* Items from a dataset *
§
-- ==== Sys2Proof/Machine/Answer.lean ====
section
/-! DEFINITION. How a meaning answers: what happens of itself after every command (07 R205; 08 R234; 13 R361), then the next state. -/
namespace Sys2Proof.Machine

/-- After a command: every wait that an event satisfies returns (07 R205), every source that came to be asserted sends its message, and every recorded message whose causes of waiting
have ended is sent (R361). -/
def Dev.settle (d : Dev) : Dev :=
  let d := d.settleEngines
  let on := irqSources.filter d.asserted
  let rising := on.filter fun i => !d.irq.testBit i
  let d := (d.each rising Dev.irqSend).setIrq (maskOf on)
  ((d.each [0, 1, 2, 3] Dev.flushPba).flushMsg).settlePower

/-- Whether the part runs: not in EASY, not held in reset or in a warm reset, not in the safe state, its clocks not stopped (18 R480; 19 R490, R499; 20 R509, R518). -/
def Dev.runs (d : Dev) : Bool := d.pwrMode == .running

/-- The answer of a meaning in any state of power: the device `d`, memory and queue unchanged, interrupts settled. -/
def finA (s : State) (d : Dev) : Host.Outcome State Fault Refusal := .next { s with toDev := d.settle }

/-- The answer of a meaning outside the always-on domain: nothing happens while the part does not run. -/
def fin (s : State) (d : Dev) : Host.Outcome State Fault Refusal := if s.runs then finA s d else .next s

/-- The answer of a meaning of a unit that a warm reset keeps: the host links, metering, the fault records (19 R499). -/
def finK (s : State) (d : Dev) : Host.Outcome State Fault Refusal := if s.runs || s.pwrMode == .warm then finA s d else .next s

/-- The answer of a meaning that also changes memory. -/
def finM (s : State) (d : Dev) (m : Memory) : Host.Outcome State Fault Refusal := if s.runs then .next { s with toDev := d.settle, mem := m } else .next s

/-- A register write by `src` at the address `a` of the register file: discarded on a frozen link (R371); unmapped in BAR0 during a warm reset (19 R499); else `d`. -/
def finW (s : State) (src : Src) (a : Nat) (d : Dev) : Host.Outcome State Fault Refusal :=
  if s.srcFrozen src then finA s (s.inboundDiscard src)
  else if s.pwrMode = .warm && decide (a < 2 ^ 28) then finA s (s.unmapped a true)
  else fin s d

/-- A register read by `src` of a register at `a`, `width` bits wide: all ones on a frozen link (R371), 0 during a warm reset (19 R499), else `d` with `v` returned. -/
def finR (s : State) (src : Src) (a width v : Nat) (d : Dev) : Host.Outcome State Fault Refusal :=
  if s.srcFrozen src then finA s ((s.inboundDiscard src).emit (.readData (2 ^ width - 1)))
  else if s.pwrMode = .warm && decide (a < 2 ^ 28) then finA s ((s.unmapped a false).emit (.readData 0))
  else fin s (d.emit (.readData v))

/-- What a register write by `src` at `a` that changes memory comes to (see `finW`), else `t`. -/
def finSM (s : State) (src : Src) (a : Nat) (t : State) : Host.Outcome State Fault Refusal :=
  if s.srcFrozen src || s.pwrMode = .warm then finW s src a s.toDev else if s.runs then finM t t.toDev t.mem else .next s

/-- A write to a register of slice `sl`: as unmapped while the slice is powered down (01 R38). -/
def finSW (s : State) (src : Src) (sl : Nat) (r : Reg) (d : Dev) : Host.Outcome State Fault Refusal :=
  finW s src r.addr (if s.sliceOn sl then d else s.toDev.unmapped r.addr true)

/-- A read of a register of slice `sl`: as unmapped, returning 0, while the slice is powered down (01 R38). -/
def finSR (s : State) (src : Src) (sl : Nat) (r : Reg) (width v : Nat) (d : Dev) : Host.Outcome State Fault Refusal :=
  if s.sliceOn sl then finR s src r.addr width v d else finR s src r.addr width 0 (s.toDev.unmapped r.addr false)

end Sys2Proof.Machine
end

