/-- RING_ENABLE (R381, R382): HEAD := PROD := START. In RETIRED rings stay disabled (17 R473). -/
def Dev.ringEnable (d : Dev) (p start fn r : Nat) : Dev :=
  if (d.ringAt r).state != 0 || d.fnState fn != 2 || d.life = 4 then d.ringResult p 2
  else if !d.ringCfgOk fn r then d.ringResult p 3
  else (d.updRing r fun x => { RingSt.reset with
    base := x.base, pub := x.pub, cfg := x.cfg, mod := x.mod, state := 1, head := start, prod := start, nextFetch := start }).ringResult p 0

/-- RING_ENABLE. -/
def execRingEnable (src : Src) (pf : Fin 4) (start : Fin 65536) (s : State) : Host.Outcome State Fault Refusal :=
  finW s src (RGM_RING_CMD pf.val).addr (s.toDev.ringCmd src pf.val fun d fn r => d.ringEnable pf.val start.val fn r)

/-- RING_DISABLE (R381): the ring stops fetching; entries fetched with no request issued are not in progress; held lines are dropped (R399). -/
def Dev.ringDisable (d : Dev) (p _fn r : Nat) : Dev :=
  let st := (d.ringAt r).state
  if st = 0 || st = 4 then d.ringResult p 2
  else (d.updRing r fun x => { x with
    state := 4, captured := [], held := [], capWait := [], pendDb := [], chains := x.chains.filter fun c => c.stage != 0 }).ringResult p 0

/-- RING_DISABLE. -/
def execRingDisable (src : Src) (pf : Fin 4) (s : State) : Host.Outcome State Fault Refusal :=
  finW s src (RGM_RING_CMD pf.val).addr (s.toDev.ringCmd src pf.val fun d fn r => d.ringDisable pf.val fn r)

/-- RING_RESTART (R381, R385): ERR_REASON and ERR_INDEX are cleared, HEAD is published, fetching begins again from the first entry not in progress, the recorded doorbells are used
in their order: of an event ring each, with its ARM and SUMMARY_ACK, of another ring the last, which alone tells PROD. -/
def Dev.ringRestart (d : Dev) (p fn r : Nat) : Dev :=
  let x := d.ringAt r
  if !(x.state = 2 || (x.state = 3 && !d.frozen (d.fnPf fn))) then d.ringResult p 2
  else
    let again := x.chains.any fun c => c.stage == 4
    let d := d.updRing r fun x => { x with
      state := 1, errReason := 0, errIndex := 0, captured := [], fetching := none, pendDb := [], chains := x.chains.filter fun c => c.stage != 4,
      nextFetch := if again then x.head else (x.head + (x.chains.map TxChain.count).sum) % 65536 }
    let d := (d.pubWaits r 0).publish r
    (d.each (if x.kind = 3 then x.pendDb else x.pendDb.drop (x.pendDb.length - 1)) fun d v => d.doorbellApply fn r v).ringResult p 0

/-- RING_RESTART. -/
def execRingRestart (src : Src) (pf : Fin 4) (s : State) : Host.Outcome State Fault Refusal :=
  finW s src (RGM_RING_CMD pf.val).addr (s.toDev.ringCmd src pf.val fun d fn r => d.ringRestart pf.val fn r)

/-- RING_STOPPED (R381): a STOPPING ring with no fetched entry in progress becomes DISABLED and posts STOPPED; its frames are dropped (10 R279). -/
def Dev.ringStopped (d : Dev) (r : Nat) : Dev :=
  let x := d.ringAt r
  if x.state = 4 && x.fetching.isNone && (x.chains.all fun c => c.stage == 3 || c.stage == 4) then
    let d := d.updRing r fun x => { x with state := 0, chains := [] }
    ((d.pubWaits r 3).publish r).ringDropFrames r 13
  else d

/-- RING_STOPPED. -/
def execRingStopped (ring : Fin 131072) (s : State) : Host.Outcome State Fault Refusal := fin s (s.toDev.ringStopped ring.val)

/-! Fetching and capture (R391, R397, R399). -/

/-- DESCRIPTOR_FETCH (R391): the entries from the next one to PROD, up to the ring's end, are read. No ring is fetched before the first image (03 R65). -/
def Dev.ringFetch (d : Dev) (r : Nat) : Dev :=
  let x := d.ringAt r
  match d.ringOwner r with
  | none => d
  | some f =>
    let n := min (idxSub x.prod x.nextFetch) (x.size - x.nextFetch % x.size)
    if x.state != 1 || x.kind == 3 || x.fetching.isSome || n = 0 || d.flag IMG_STATUS IMG_STATUS_NO_IMAGE || !d.fnCan f then d
    else
      let go (d : Dev) : Dev := d.updRing r fun x => { x with fetching := some (x.nextFetch, n), nextFetch := (x.nextFetch + n) % 65536 }
      if x.coherent then (if d.canCache f then go (d.captureWaiting f r) else d)
      else match d.fnRead f (descUnit r) x.roDefault (x.slot x.nextFetch) (32 * n) with
        | some d => go d
        | none => d

/-- DESCRIPTOR_FETCH. -/
def execDescriptorFetch (ring : Fin 131072) (s : State) : Host.Outcome State Fault Refusal := fin s (s.toDev.ringFetch ring.val)

/-- Whether a TX descriptor's reserved fields are 0 (R388). -/
def txReservedOk (b : List Byte) : Bool := leAt b 0x0A 2 / 8 == 0 && leAt b 0x0C 4 == 0 && leAt b 0x11 7 == 0

/-- Whether a posted RX or EXC descriptor's reserved bytes are 0 (R389). -/
def rxReservedOk (b : List Byte) : Bool := (b.drop 8).all (· == 0)

/-- The first chain among captured entries (R388, R397): `none` while its last entry is not there; the reason of R397, or its descriptors and the entries after it. -/
def takeChain (acc : List (Nat × List Byte)) : List (Nat × List Byte) → Option (Nat ⊕ (List (Nat × List Byte) × List (Nat × List Byte)))
  | [] => none
  | e :: rest =>
    if !txReservedOk e.2 then some (.inl 2)
    else if leAt e.2 8 2 = 0 then some (.inl 3)
    else if 16 ≤ acc.length then some (.inl 4)
    else if leAt e.2 0x0A 2 % 2 = 1 then takeChain (acc ++ [e]) rest
    else
      let c := acc ++ [e]
      let total := (c.map fun x => leAt x.2 8 2).sum
      if total < 14 || 16384 < total then some (.inl 3) else some (.inr (c, rest))

/-- The data reads of ring `r`'s captured chains are issued in order, as far as tags and the link allow: behind one that must wait the others wait (R391; 01 R27; 13 R366, R367). -/
def Dev.issueData (d : Dev) (f r : Nat) : Dev :=
  ((d.ringAt r).chains.foldl (fun (a : Dev × Bool) c =>
    let d := a.1
    if c.stage != 0 || a.2 then a
    else
      let try? := (List.range c.bufs.length).foldl (fun (o : Option Dev) k => o.bind fun d =>
        let b := c.bufs.getD k (0, 0)
        d.fnRead f (dataUnit c.id k) c.ro b.1 b.2) (some d)
      match try? with
      | some d => (d.updRing r fun x => { x with chains := x.chains.map fun y => if y.id = c.id then { y with stage := 1, facts := d.facts (d.ringSlice (d.slotFor c.fetched) r) } else y }, false)
      | none => (d, true)) (d, false)).1

/-- A new chain takes its place in index order from HEAD; entries already done are not processed again (R381). -/
def insertChain (head : Nat) (c : TxChain) : List TxChain → List TxChain
  | [] => [c]
  | y :: t => if y.first = c.first then y :: t else if idxSub c.first head < idxSub y.first head then c :: y :: t else y :: insertChain head c t

/-- The captured TX entries become chains, one after another, until one is incomplete or malformed (R397). The time at which a chain forms is the one at which
its descriptors count as fetched (03 R64; log entry 141). -/
def Dev.formChains (d : Dev) (r : Nat) : Nat → Dev
  | 0 => d
  | fuel + 1 =>
    match takeChain [] (d.ringAt r).captured with
    | none => d
    | some (.inl reason) => d.ringError r reason (((d.ringAt r).captured.head?.map Prod.fst).getD 0)
    | some (.inr (c, rest)) =>
      let last := (c.getLast?.map Prod.snd).getD []
      let ch : TxChain := ⟨d.nextChain, (c.head?.map Prod.fst).getD 0, c.length, c.map fun e => (leAt e.2 0 8, leAt e.2 8 2),
        (leAt last 0x0A 2).testBit 1, (leAt last 0x0A 2).testBit 2, d.now, Facts.reset, 0, none⟩
      Dev.formChains ((d.setNextChain (d.nextChain + 1)).updRing r fun x => { x with captured := rest, chains := insertChain x.head ch x.chains }) r fuel

/-- DESCRIPTOR_ARRIVAL (R397, R399): the fetched entries are captured and checked. -/
def Dev.ringArrival (d : Dev) (r : Nat) (lines : List Byte) : Dev :=
  let x := d.ringAt r
  match x.fetching, d.ringOwner r with
  | some (i, n), some f =>
    match (if x.coherent then some (some lines) else d.arrived.look (descUnit r)) with
    | none => d
    | some data =>
      let d := (d.setArrived (d.arrived.del (descUnit r))).updRing r fun x => { x with fetching := none }
      if x.state != 1 then d
      else match data with
        | none => d.ringError r 5 ((x.captured.head?.map Prod.fst).getD i)
        | some b =>
          let es := (List.range n).map fun k => ((i + k) % 65536, bytesAt b (32 * k) 32)
          let d := d.count (rgmCnt 0) n
          if x.kind = 1 then ((d.updRing r fun x => { x with captured := x.captured ++ es }).formChains r (x.captured.length + n + 1)).issueData f r
          else match es.find? fun e => !rxReservedOk e.2 with
            | some e => d.ringError r 2 e.1
            | none => d.updRing r fun x => { x with captured := x.captured ++ es }
  | _, _ => d

/-- DESCRIPTOR_ARRIVAL. -/
def execDescriptorArrival (ring : Fin 131072) (lines : List Byte) (s : State) : Host.Outcome State Fault Refusal :=
  fin s (s.toDev.ringArrival ring.val lines)

/-- SNOOP (R399): the mark of every held line at `addr` of the link's rings is cleared. -/
def execSnoop (pf : Fin 4) (addr : Nat) (s : State) : Host.Outcome State Fault Refusal :=
  fin s (s.toDev.setRing (s.ring.mapVals fun r x =>
    if s.flag (HIF_LINK_STATUS pf.val) HIF_LINK_STATUS_CXL_CM && ((s.toDev.ringOwner r).map s.toDev.fnPf) == some pf.val then
      { x with held := x.held.map fun h => if h.addr = addr / 64 * 64 then { h with marked := false } else h } else x))

/-- The new frame of a chain (01 R26; 05 R113): its stamp the fetch time, its TF the ring's. -/
def hostFrame (d : Dev) (f r : Nat) (c : TxChain) (data : List Byte) : Frame :=
  let e := d.slotFor c.fetched
  let root := (((d.bodies e (d.ringSlice e r)).parse).map ParseBody.hostRoot).getD 0
  ⟨data, d.ringSlice e r, .ring r c.id, c.fetched * 2 ^ 16, e, 1, if f < 4096 then f else 0xFFFF, c.facts, 0, c.ts, List.replicate 8 0, ParseMeta.none, [], [], none, .stored root⟩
§
* WHAT IS NEEDED *
Quote exactly the stretch of lines above that starts at the first one and ends at the line with "namespace Sys2Proof.Machine", and nothing beyond it.

* OUTPUT BELOW *
-- ==== Sys2Proof/Machine/Answer.lean ====
section
/-! DEFINITION. How a meaning answers: what happens of itself after every command (07 R205; 08 R234; 13 R361), then the next state. -/
namespace Sys2Proof.Machine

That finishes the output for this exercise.